Are the owners of polluted properties using a state remediation program to duck responsibility for cleaning them up?
It’s hard to reach any other conclusion when you consider that several local properties enrolled in the Indiana Department of Environmental Management’s VoluntaryRemediation Program have been in it for more than a decade. Property owners who participate receive certain protections for agreeing to take responsibility for cleanup.
The evidence suggests they’re not taking that responsibility seriously. All told, more than 50 local properties are part of the program and more than 20 of those have been in it for more than 10 years. Of those 10, several still don’t have a state-approved plan for site cleanup. Such plans are supposed to be filed within six months of enrollment in the program.
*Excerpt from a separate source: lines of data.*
/-- The fields of the print layout (R137). -/
theorem prtOf_encodePrt {op : Nat} (h2 : op < 64) (f : Prt) : prtOf (encodePrt op f) = f := by
  have h := prtCode_lt h2 f
  unfold prtOf encodePrt
  have e : ∀ b : Bool, ∀ n, n = b.toNat → decide (n = 1) = b := fun b n h => by subst h; cases b <;> rfl
  have := Bool.toNat_lt f.seq; have := Bool.toNat_lt f.irr2; have := Bool.toNat_lt f.irr3; have := Bool.toNat_lt f.dA
  have := Bool.toNat_lt f.irr5; have := Bool.toNat_lt f.dC
  rw [encodeWord_a h, encodeWord_b h, encodeWord_c h, encodeWord_bit h _ _ _ 1 (by omega), encodeWord_bit h _ _ _ 2 (by omega),
    encodeWord_bit h _ _ _ 3 (by omega), encodeWord_bit h _ _ _ 4 (by omega), encodeWord_bit h _ _ _ 5 (by omega),
    encodeWord_bit h _ _ _ 6 (by omega), e f.seq _ (by omega), e f.irr2 _ (by omega), e f.irr3 _ (by omega), e f.dA _ (by omega),
    e f.irr5 _ (by omega), e f.dC _ (by omega)]

theorem encodePrt_prtOf (w : Word) : encodePrt (fld w 7 12).toNat (prtOf w) = w := by
  conv => rhs; rw [word_eq w]
  unfold encodePrt prtOf
  dsimp only
  congr 1
  rw [bitAt_toNat, bitAt_toNat, bitAt_toNat, bitAt_toNat, bitAt_toNat, bitAt_toNat, toNat_fld, toNat_fld]
  simp only [Bool.toNat, cond_eq_ite, decide_eq_true_eq]
  have := w.isLt
  split <;> split <;> split <;> split <;> split <;> split <;> omega

end Sys2Proof
end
The slow pace of cleanup at the sites was brought to the attention of IDEM Commissioner Tom Easterly in a letter sent last year by Indianapolis Mayor Greg Ballard, who asked that the state partner with the city to get the subject properties returned to productive use.
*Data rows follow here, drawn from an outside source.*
-- ==== Sys2Proof/Laws/Reach.lean ====
section
/-! SUPPORT. Everything an instruction can do to the state, said once: every operation, and so every instruction, is a sequence of elementary
changes. -/
namespace Sys2Proof.Machine

variable {sci bar out : Bool}

/-- Every state an operation leaves satisfies `R`, when judged on it: what happens outside the processor meanwhile is allowed, or there is
none. -/
def Op.Rel {α : Type} (out : Bool) (R : State → State → Prop) (m : Op α) : Prop :=
  ∀ s t, (out = true ∨ s.env = []) → leftIn (m s) = some t → R s t

/-- An operation made of elementary changes. -/
abbrev Op.Reaches (sci bar out : Bool) {α : Type} (m : Op α) : Prop := Op.Rel out (Reach sci bar out) m

theorem reaches_pure {α : Type} (a : α) : Op.Reaches sci bar out (pure a : Op α) := fun _ _ _ h => by cases h; exact .refl

theorem reaches_get : Op.Reaches sci bar out (get : Op State) := fun _ _ _ h => by cases h; exact .refl

theorem reaches_refuse {α : Type} (r : Refusal) : Op.Reaches sci bar out (refuse r : Op α) := fun _ _ _ h => nomatch h

theorem reaches_fail {α : Type} (f : Fault) : Op.Reaches sci bar out (fail f : Op α) := fun _ _ _ h => nomatch h

theorem reaches_critical {α : Type} (c : BitVec 5) : Op.Reaches sci bar out (critical c : Op α) := fun _ _ _ h => by cases h; exact .refl

theorem reaches_offError {α : Type} (c : BitVec 5) : Op.Reaches sci bar out (offError c : Op α) := fun _ _ _ h => by cases h; exact .refl

theorem reaches_finishNow {α : Type} : Op.Reaches sci bar out (finishNow : Op α) := fun _ _ _ h => by cases h; exact .refl

theorem reaches_bind {α β : Type} {m : Op α} {f : α → Op β} (h : Op.Reaches sci bar out m) (h' : ∀ a, Op.Reaches sci bar out (f a)) :
    Op.Reaches sci bar out (m >>= f) := by
  intro s u hs hu
  rw [Op.bind_run] at hu
  match hm : m s with
  | .ok (a, t) =>
    rw [hm] at hu
    exact (h s t hs (by rw [hm]; rfl)).trans (h' a t u ((h s t hs (by rw [hm]; rfl)).still hs) hu)
  | .error e =>
    rw [hm] at hu
    refine h s u hs ?_
    rw [hm]
    cases e <;> exact hu

theorem reaches_update {f : State → State} (h : ∀ s, Reach sci bar out s (f s)) : Op.Reaches sci bar out (update f) :=
  fun s t _ ht => by cases ht; exact h s

theorem reaches_quiet {f : State → State} (h : ∀ s, (f s).kept = s.kept) : Op.Reaches sci bar out (update f) :=
  reaches_update fun s => Reach.quiet (h s)

/-- An operation judged at the state it starts from. -/
theorem reaches_at {α : Type} {m : Op α} (f : State → Op α) (e : ∀ s, m s = f s s)
    (h : ∀ s t, (out = true ∨ s.env = []) → leftIn (f s s) = some t → Reach sci bar out s t) : Op.Reaches sci bar out m :=
  fun s t hs ht => h s t hs (by rw [← e]; exact ht)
City officials told IBJ reporter Kathleen McLaughlin for a page one story last week that the city and state are working more closely than they had been to get the sites cleaned up and are doing what they can within their tight budgets.
That’s looking at the bright side. A more critical view is that there’s no excuse for contaminated sites languishing for decades. If the voluntary program is so easy on its participants that cleanup can be delayed for years, it’s time the state revisit the program. As for funding, this is more evidence that chronic budget cutting has real consequences.
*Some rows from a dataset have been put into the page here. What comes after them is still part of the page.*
/-- FBA, FBS, FDA, FDS (R530). -/
theorem floatAdd_values {dec sub : Bool} {free : Word} {a b : Fp} (ha : a.m < radix dec ^ 10) (hb : b.m < radix dec ^ 10) :
    ∃ E S, Fp.Aligned (radix dec) 10 a.zeroed (b.negateIf sub).zeroed E S ∧
      (S = 0 → floatAdd dec sub free a b = ⟨normalZero, free, 0, 0⟩) ∧
      (S ≠ 0 → ∃ e m, floatAdd dec sub free a b = ⟨fpWord (decide (0 < S)) e (digitsOut dec 10 m), free, e, 0⟩ ∧
        radix dec ^ 9 ≤ m ∧ m < radix dec ^ 10 ∧
        Fp.value (radix dec) 10 ⟨decide (0 < S), e, m⟩ =
          (S.sign : Rat) * (kept (radix dec) 10 S : Rat) * (radix dec : Rat) ^ (E - 74)) := by
  obtain ⟨E, S, hal, hzero, hval⟩ := addNormalized_values (two_le_radix dec) (n := 10) (by decide) ha (y := b.negateIf sub) hb
  refine ⟨E, S, hal, fun h0 => ?_, fun h0 => ?_⟩
  · unfold floatAdd
    rw [hzero h0]; rfl
  · obtain ⟨e, m, hsum, hlow, hhigh, hv⟩ := hval h0
    have hm : m ≠ 0 := by
      have := Nat.pow_pos (n := 10 - 1) (Nat.lt_of_lt_of_le Nat.two_pos (two_le_radix dec)); omega
    refine ⟨e, m, ?_, hlow, hhigh, hv.trans ?_⟩
    · unfold floatAdd
      dsimp only
      rw [hsum, if_neg hm]
    · rw [show E - 64 - ((10 : Nat) : Int) = E - 74 by push_cast; ring]

/-- FBAE, FBSE (R530): twenty digits in two words. -/
theorem floatAddExtended_values {sub : Bool} {a b : Fp} (ha : a.m < 16 ^ 10) (hb : b.m < 16 ^ 10) :
    ∃ E S, Fp.Aligned 16 20 (Fp.zeroed ⟨a.pos, a.e, a.m * 16 ^ 10⟩) (Fp.zeroed (Fp.negateIf ⟨b.pos, b.e, b.m * 16 ^ 10⟩ sub)) E S ∧
      (S = 0 → floatAddExtended sub a b = .zero) ∧
      (S ≠ 0 → ∃ e m, floatAddExtended sub a b =
          ⟨fpWord (decide (0 < S)) e (m / 16 ^ 10), fpWord (decide (0 < S)) (e - 10) (m % 16 ^ 10), e, e - 10⟩ ∧
        16 ^ 19 ≤ m ∧ m < 16 ^ 20 ∧
        Fp.value 16 20 ⟨decide (0 < S), e, m⟩ = (S.sign : Rat) * (kept 16 20 S : Rat) * (16 : Rat) ^ (E - 84)) := by
  obtain ⟨E, S, hal, hzero, hval⟩ := addNormalized_values (R := 16) (n := 20) (by decide) (by decide) (x := ⟨a.pos, a.e, a.m * 16 ^ 10⟩)
    (by dsimp only; omega) (y := Fp.negateIf ⟨b.pos, b.e, b.m * 16 ^ 10⟩ sub) (by unfold Fp.negateIf; dsimp only; omega)
  refine ⟨E, S, hal, fun h0 => ?_, fun h0 => ?_⟩
  · unfold floatAddExtended
    rw [hzero h0]; rfl
  · obtain ⟨e, m, hsum, hlow, hhigh, hv⟩ := hval h0
    have hm : m ≠ 0 := by omega
    refine ⟨e, m, ?_, hlow, hhigh, hv.trans ?_⟩
    · unfold floatAddExtended
      dsimp only
      rw [hsum, if_neg hm]
    · rw [show E - 64 - ((20 : Nat) : Int) = E - 84 by push_cast; ring]; rfl

/-- FBM, FDM (R532): the exact product, normalized. -/
theorem floatMultiply_values {dec : Bool} {a b : Fp} (ha : a.m < radix dec ^ 10) (hb : b.m < radix dec ^ 10) (ha0 : a.m ≠ 0)
    (hb0 : b.m ≠ 0) :
    ∃ e m, floatMultiply dec a b = ⟨fpWord (a.pos == b.pos) e (digitsOut dec 10 (m / radix dec ^ 10)),
        fpWord (a.pos == b.pos) (e - 10) (digitsOut dec 10 (m % radix dec ^ 10)), e, e - 10⟩ ∧
      radix dec ^ 19 ≤ m ∧ m < radix dec ^ 20 ∧
      Fp.value (radix dec) 20 ⟨a.pos == b.pos, e, m⟩ = a.value (radix dec) 10 * b.value (radix dec) 10 := by
  have hR := two_le_radix dec
  have hlt : a.m * b.m < radix dec ^ 20 := (Nat.mul_lt_mul'' ha hb).trans_eq (by rw [← pow_add])
  obtain ⟨j, hj, hlow, hhigh⟩ := normalize_normal hR (n := 20) (by decide) (x := ⟨a.pos == b.pos, a.e + b.e - 64, a.m * b.m⟩)
    (Nat.mul_ne_zero ha0 hb0) hlt
  dsimp only at hj hlow hhigh
  refine ⟨a.e + b.e - 64 - j, a.m * b.m * radix dec ^ j, ?_, hlow, hhigh, ?_⟩
  · unfold floatMultiply
    dsimp only
    rw [if_neg (by rintro (h | h) <;> contradiction), hj]
  · rw [value_shift (by omega), value_product (by omega)]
Underfunded agencies and programs that put cleanup in the hands of those who have the least to gain are a recipe for failure. People who live near these polluted sites and the cities whose economic development efforts are hamstrung by polluted properties deserve quicker resolution.
One high-potential redevelopment site waiting for voluntary cleanup is the 49-acre former RCA/Thomson Electric property at Michigan Street and Sherman Drive. Although a cleanup plan is in place, it will take several more years for the work to be completed.
Chemtura Corp.’s 37-acre site adjacent to Brookside Park has been part of the voluntary remediation program for 14 years. The company filed a cleanup plan in October 2013, but IDEM rejected it, citing 44 areas of concern. At least IDEM isn’t rubber-stamping cleanup plans, but it’s hard to imagine the rejection was a big blow to Chemtura. Delay tactics are the name of the game, after all.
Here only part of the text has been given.